Students learn Madeira history step by step

By Regina Villiers. Originally published July 10, 1996 in The Suburban Life, added July 13, 2017.

A tiny building on the corner now occupied by Adrien Pharmacy once housed the Camargo Bank of Madeira. This bank was mentioned in Bob Ripley’s “Believe It or Not,” a nationally-syndicated, newspaper cartoon feature, as being the smallest bank in the world. The man in the doorway has been identified as Pete Barger.

I worked closely with a Mrs. Jeanne Gulick’s fifth-and sixth- grade students in her “Walk through Madeira” class, a 30-day language arts program for which the students did quite a bit of writing, including a research paper.

The main focus of the class was to explore local history.  Since the history of Madeira has not been written down, as yet, the kids used whatever primary sources of historic information they could find.  Guest speakers, including local historian Warren Joy and Russ DeMar, a descendant of one of Madeira’s older families, were invited by Mrs. Gulick to talk to the class.

Doug Oppenheimer and Marti Hurst, from the Madeira Historical Society, also came to talk and brought artifacts and historical documents for the children to examine.

After the kids learned as much as they could dig up, they explored, to see for themselves what they had learned, by taking walks through Madeira.

The most interesting of those walks started out from Sellman School and came down Miami Avenue to the corner of Miami and Laurel, the heart of Madeira.  Though it is a short distance, this is an area so rich in history and the walk was divided into several days.  Almost every building and location is a stop, with stories of its own.

Sellman School is a story in itself.  Once was part of the Dones Farm, it was built in 1937 as a high school.  On the corner of the school grounds is a monument to the men and women who served in World War II.

Across the street from the school and down to Camargo Road are sites of other former Madeira schools built in the early part of this century.

As you walk toward Madeira, you’ll pass Reitenbach Plumbing, located in a historic building.  This was once the old station for the traction, or “swing line,” and electric train that once ran through Madeira for commuters.  After the traction line folded, the building became Madeira’s first fire station and a meeting place for the village council.

The Kroger parking lot was once the property of E.G. Muchmore, an early Madeira settler.  Across the street, near the tracks, he built Muchmore Hall, a large building that housed a general store, the post office and a large community room used for plays, dances and other recreational activities.

E.G. was Madeira’s first postmaster.  He was later succeeded by his brother, Joseph, grandfather of Cleo Hosbrook.

E.G. Muchmore’s home property became the location for the George Meyer Co.  until 1984, when it moved to Laurel Avenue.  The new Kroger then was built on the Miami Avenue site.

Next is Madeira’s historic train station.  There are so many stories about the train station that researching it took the students a separate walk and an entire morning.

Ron and Sally Schmitt, the current occupants and owners of the Café at Madeira Station, opened their restaurant early to serve juice and doughnuts to the students.

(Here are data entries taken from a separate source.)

-- ==== Sys2Proof/Laws/Keeps6.lean ====
section
/-! SUPPORT. Every operation keeps what `Keeps` says, part 6: one lemma per operation, in the order of their use. -/

namespace Sys2Proof.Machine

theorem State.ep1Ack_keeps {a : State} {s0 : State} (h0' : Keeps a s0) :
    Keeps a (State.ep1Ack s0) := by
  unfold State.ep1Ack
  extract_lets vsrc_1
  dsimp only
  split
  · split
    · exact h0'
    · split
      · exact h0'
      · apply State.usbFlush_keeps
        apply State.emit_keeps
        refine keeps_mk ?_ rfl
        exact h0'
  · exact h0'

theorem State.setCoreGlove_keeps {a : State} {s0 : State} (p1 : ℕ) (p2 : ℕ) (h0' : Keeps a s0) :
    Keeps a (State.setCoreGlove s0 p1 p2) := by
  unfold State.setCoreGlove
  refine keeps_mk ?_ rfl
  exact h0'

theorem State.swapTask_keeps {a : State} {s0 : State} (p1 : ℕ) (p2 : ℕ) (h0' : Keeps a s0) :
    Keeps a (State.swapTask s0 p1 p2) := by
  unfold State.swapTask
  extract_lets x slot e w s1 s2
  have h1 : Keeps a s1 := by
    unfold s1
    apply State.setTaskEntry_keeps
    apply State.setTask_keeps
    exact h0'
  clear_value s1
  have h2 : Keeps a s2 := by
    unfold s2
    apply State.storeWork_keeps
    apply State.storeWork_keeps
    exact h1
  clear_value s2 slot
  split
  · cases slot with
    | some n => exact State.complete_keeps _ _ _ _ _ h2
    | none => exact h2
  · apply State.complete_keeps
    apply State.setTask_keeps
    exact h0'

theorem State.usbClose_keeps {a : State} {s0 : State} (h0' : Keeps a s0) :
    Keeps a (State.usbClose s0) := by
  unfold State.usbClose
  extract_lets vsrc_1
  refine keeps_mk ?_ rfl
  exact h0'

theorem State.usbSessionClose_keeps {a : State} {s0 : State} (h0' : Keeps a s0) :
    Keeps a (State.usbSessionClose s0) := by
  unfold State.usbSessionClose
  apply State.onVendor_keeps
  · exact h0'
  · intro x1 h2
    apply State.usbClose_keeps
    exact h2

theorem State.storeStep_keeps {a : State} {s0 : State} (p1 : ℕ) (p2 : DqEntry) (p3 : Word) (h0' : Keeps a s0) :
    Keeps a (State.storeStep s0 p1 p2 p3) := by
  unfold State.storeStep
  extract_lets vx_1 vsh_2 vr_3 vl0_4 vl_5 vr1_6
  split
  · apply State.putRole_keeps
    exact h0'
  · exact h0'

theorem State.pwmPeriod_keeps {a : State} {s0 : State} (p1 : ℕ) (h0' : Keeps a s0) :
    Keeps a (State.pwmPeriod s0 p1) := by
  unfold State.pwmPeriod
  extract_lets vper_1
  dsimp only
  apply keeps_foldl
  · intro x2 x3 h4
    refine keeps_mk ?_ rfl
    exact h4
  · exact h0'

theorem State.struck_keeps {a : State} {s0 : State} (p1 : Strike) (h0' : Keeps a s0) :
    Keeps a (State.struck s0 p1) := by
  unfold State.struck
  dsimp only
  split
  · apply State.setSlot_keeps
    exact h0'
  · apply State.setQueue_keeps
    exact h0'
  · apply State.setCan_keeps
    exact h0'

theorem State.supply_keeps {a : State} {s0 : State} (p1 : Supply) (p2 : ℕ) (h0' : Keeps a s0) :
    Keeps a (State.supply s0 p1 p2) := by
  unfold State.supply
  extract_lets vtemp_1 vsrc_2 vs1_3
  have h4 : Keeps a vtemp_1 := by
    unfold vtemp_1
    apply State.setReg_keeps
    exact h0'
  clear_value vtemp_1
  have h5 : Keeps a vs1_3 := by
    unfold vs1_3
    refine keeps_mk ?_ rfl
    exact h0'
  clear_value vs1_3
  split
  · split
    · apply State.raiseSrc_keeps
      exact h4
    · exact h4
    · apply State.raiseSrc_keeps
      exact h4
    · apply State.tempMeasure_keeps
      exact h0'
    · apply State.raiseSrc_keeps
      exact h0'
    · split
      · apply State.raiseSrc_keeps
        exact h5
      · exact h5
    · refine keeps_mk ?_ rfl
      exact h0'
    · apply State.setReg_keeps
      exact h0'
    · apply State.setReg_keeps
      exact h0'
    · split
      · apply State.setReg_keeps
        exact h0'
      · exact h0'
  · exact h0'

theorem State.sealedLost_keeps {a : State} {s0 : State} (h0' : Keeps a s0) :
    Keeps a (State.sealedLost s0) := by
  unfold State.sealedLost
  apply State.raiseSrc_keeps
  apply State.destroyKeys_keeps
  exact h0'

theorem State.resumeReclaim_keeps {a : State} {s0 : State} (h0' : Keeps a s0) :
    Keeps a (State.resumeReclaim s0) := by
  unfold State.resumeReclaim
  extract_lets vs1_1 vsrc_2
  have h3 : Keeps a vs1_1 := by
    unfold vs1_1
    apply keeps_foldl
    · intro x4 x5 h6
      apply State.assign_keeps
      apply State.setGlove_keeps
      exact h6
    · exact h0'
  clear_value vs1_1
  refine keeps_mk ?_ rfl
  exact h3

theorem State.enterTarget_keeps {a : State} {s0 : State} (p1 : Bool) (h0' : Keeps a s0) :
    Keeps a (State.enterTarget s0 p1) := by
  unfold State.enterTarget
  extract_lets vs1_1 vsrc_2
  have h3 : Keeps a vs1_1 := by
    unfold vs1_1
    apply State.enterQuiet_keeps
    exact h0'
  clear_value vs1_1
  split
  · apply State.enterQuiet_keeps
    exact h0'
  · split
    · apply State.enterRun_keeps
      exact h0'
    · refine keeps_mk ?_ rfl
      exact h3

theorem State.unforce_keeps {a : State} {s0 : State} (h0' : Keeps a s0) :
    Keeps a (State.unforce s0) := by
  unfold State.unforce
  dsimp only
  apply keeps_foldl
  · intro x1 x2 h3
    split
    · apply State.setPoint_keeps
      exact h3
    · exact h3
  · exact h0'
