-- ==== Sys2Proof/Laws/Keeps7.lean ====
section
/-! SUPPORT. Every operation keeps what `Keeps` says, part 7: one lemma per operation, in the order of their use. -/

namespace Sys2Proof.Machine

theorem State.usbWake_keeps {a : State} {s0 : State} (h0' : Keeps a s0) :
    Keeps a (State.usbWake s0) := by
  unfold State.usbWake
  extract_lets vsrc_1
  split
  · apply State.emit_keeps
    refine keeps_mk ?_ rfl
    exact h0'
  · exact h0'

theorem State.rsDown_keeps {a : State} {s0 : State} (p1 : Bool) (p2 : LinkDown) (p3 : ℕ) (h0' : Keeps a s0) :
    Keeps a (State.rsDown s0 p1 p2 p3) := by
  unfold State.rsDown
  extract_lets vp_1 vst_2 vs1_3 vs2_4
  have h5 : Keeps a vs1_3 := by
    unfold vs1_3
    split
    · apply State.onPort_keeps
      exact h0'
    · exact h0'
  clear_value vs1_3
  have h6 : Keeps a vs2_4 := by
    unfold vs2_4
    split
    · apply State.raiseSrc_keeps
      apply State.bumpBy_keeps
      exact h5
    · exact h5
  clear_value vs2_4
  split
  · apply State.rsNarrow_keeps
    apply State.rsFall_keeps
    apply State.raiseSrc_keeps
    apply State.bump_keeps
    exact h6
  · exact h5

theorem State.rsDark_keeps {a : State} {s0 : State} (p1 : Bool) (h0' : Keeps a s0) :
    Keeps a (State.rsDark s0 p1) := by
  unfold State.rsDark
  extract_lets vst_1
  split
  · apply State.rsFall_keeps
    exact h0'
  · apply State.rsDown_keeps
    exact h0'

theorem State.hatstandGone_keeps {a : State} {s0 : State} (h0' : Keeps a s0) :
    Keeps a (State.hatstandGone s0) := by
  unfold State.hatstandGone
  extract_lets vsrc_1
  split
  · apply State.raiseSrc_keeps
    refine keeps_mk ?_ rfl
    exact h0'
  · exact h0'

theorem State.cdyPostTo_keeps {a : State} {s0 : State} (p1 : EvEntry) (p2 : ℕ) (h0' : Keeps a s0) :
    Keeps a (State.cdyPostTo s0 p1 p2) := by
  unfold State.cdyPostTo
  extract_lets vx_1
  split
  · split
    · apply State.post_keeps
      exact h0'
    · apply State.dropEntry_keeps
      exact h0'
  · exact h0'

theorem State.cdyPost_keeps {a : State} {s0 : State} (h0' : Keeps a s0) :
    Keeps a (State.cdyPost s0) := by
  unfold State.cdyPost
  extract_lets vsrc_1 vs1_2
  have h3 : Keeps a vs1_2 := by
    unfold vs1_2
    refine keeps_mk ?_ rfl
    exact h0'
  clear_value vs1_2
  split
  · apply keeps_foldl
    · intro x4 x5 h6
      apply keeps_foldl
      · intro x7 x8 h9
        apply State.cdyPostTo_keeps
        exact h9
      · exact h6
    · exact h3
  · exact h3

theorem State.canTrigger_keeps {a : State} {s0 : State} (p1 : ℕ) (p2 : ℕ) (h0' : Keeps a s0) :
    Keeps a (State.canTrigger s0 p1 p2) := by
  unfold State.canTrigger
  extract_lets vx_1
  split
  · apply State.setCan_keeps
    exact h0'
  · exact h0'

theorem State.startTaskShadow_keeps {a : State} {s0 : State} (p1 : ℕ) (p2 : ℕ) (p3 : ℕ) (h0' : Keeps a s0) :
    Keeps a (State.startTaskShadow s0 p1 p2 p3).1 := by
  unfold State.startTaskShadow
  extract_lets vb_1 vo_2 vsame_3 vnow_4 vr_5
  dsimp only
  apply State.seatTask_keeps
  exact h0'

theorem State.startPlacedTask_keeps {a : State} {s0 : State} (p1 : ℕ) (p2 : ℕ) (p3 : List Bool) (h0' : Keeps a s0) :
    Keeps a (State.startPlacedTask s0 p1 p2 p3).1 := by
  unfold State.startPlacedTask
  dsimp only
  split
  · split
    · dsimp only
      apply State.startTaskShadow_keeps
      exact h0'
    · dsimp only
      exact h0'
  · dsimp only
    exact h0'

theorem State.nandDone_keeps {a : State} {s0 : State} (p1 : Bool) (h0' : Keeps a s0) :
    Keeps a (State.nandDone s0 p1) := by
  unfold State.nandDone
  extract_lets vpick_1 vs1_2 vgo_3
  have h4 : Keeps a vs1_2 := by
    unfold vs1_2
    apply State.raiseSrc_keeps
    exact h0'
  clear_value vs1_2
  have h5 : ∀ y0 y1 y2, Keeps a (vgo_3 y0 y1 y2) := by
    unfold vgo_3
    intro x6 x7 x8
    extract_lets vs2_9 vs3_10 vs1_11 vs2_12 vs1_13 vst_14 vws_15
    have h16 : Keeps a vs2_9 := by
      unfold vs2_9
      apply State.onSess_keeps
      exact h4
    clear_value vs2_9
    have h17 : Keeps a vs3_10 := by
      unfold vs3_10
      split
      · apply State.setSess_keeps
        exact h16
      · exact h16
    clear_value vs3_10
    have h18 : Keeps a vs1_11 := by
      unfold vs1_11
      apply State.onSlot_keeps
      exact h0'
    clear_value vs1_11
    have h19 : Keeps a vs2_12 := by
      unfold vs2_12
      apply State.onSess_keeps
      exact h18
    clear_value vs2_12
    have h20 : Keeps a vs1_13 := by
      unfold vs1_13
      apply State.onSlot_keeps
      exact h0'
    clear_value vs1_13
    split
    · split
      · split
        · apply State.complete_keeps
          exact h17
        · exact h17
      · apply State.settle_keeps
        apply State.onSess_keeps
        exact h4
    · split
      · split
        · apply State.complete_keeps
          exact h19
        · exact h19
      · apply State.settle_keeps
        apply State.onSess_keeps
        exact h20
  split
  · apply h5
  · split
    · apply h5
    · exact h0'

After the train station are the Muchmore and Hosbrook Houses, recently donated to the city by Cleo J. Hosbrook.  Her grandparents, Joseph A. and Eliza Muchmore, owned and lived in the corner house.  Her parents, Charles and Maude Hosbrook, owned and lived in the house next to it.

Next is the hub of Madeira, the four corners of the intersection of Miami and Laurel.  It’s easy to stand here and see Madeira in your mind’s eye as it has been over the years.

Where the bank building now sits was once Bean’s Grocery, and later was the location for the much-loved Madeira landmark, Dot and Mack’s Grocery.

On the northeast corner, where the Shell gas station stands, once stood Bauer’s Department Store.  Older residents may remember this store for its display windows with scenes that changed with the seasons.

Directly across Miami, where Fifth Third Bank now stands, was the site of the Presbyterian Church with the manse next to it.  Centrally located, the church was the activity center of Madeira, since it sported an auditorium for community events.

The most interesting of the four corners was probably the southwest corner, now Adrien Pharmacy.  This is where the Camargo Bank of Madeira once stood.

The bank was famous by Ripley’s “Believe It Or Not,” a popular, national cartoon feature in newspapers, which touted it as the smallest bank in the world.

Later this building became Dr. Madden’s veterinary hospital.

A large, empty lot and field covered the rest of this corner down to Dawson Road.  Kids played there and in the summers, carnivals and medicine shows regularly arrived to amuse the townsfolk.

It’s enough to make the current pharmacists at Adrien’s – Evan Adrien, Wayne Morris and Linda Morris – shudder to think that snake oil and “cure-all” elixirs once were dispensed within feet of their pharmacy.

Try this walk for yourselves sometime and visualize how it once was in Madeira.  If you have any memories or stories about the area, I’d like to hear from you.

And I’m sure Mrs. Gulick’s “Walk Through Madeira” class next year will appreciate any bits of local history you can add.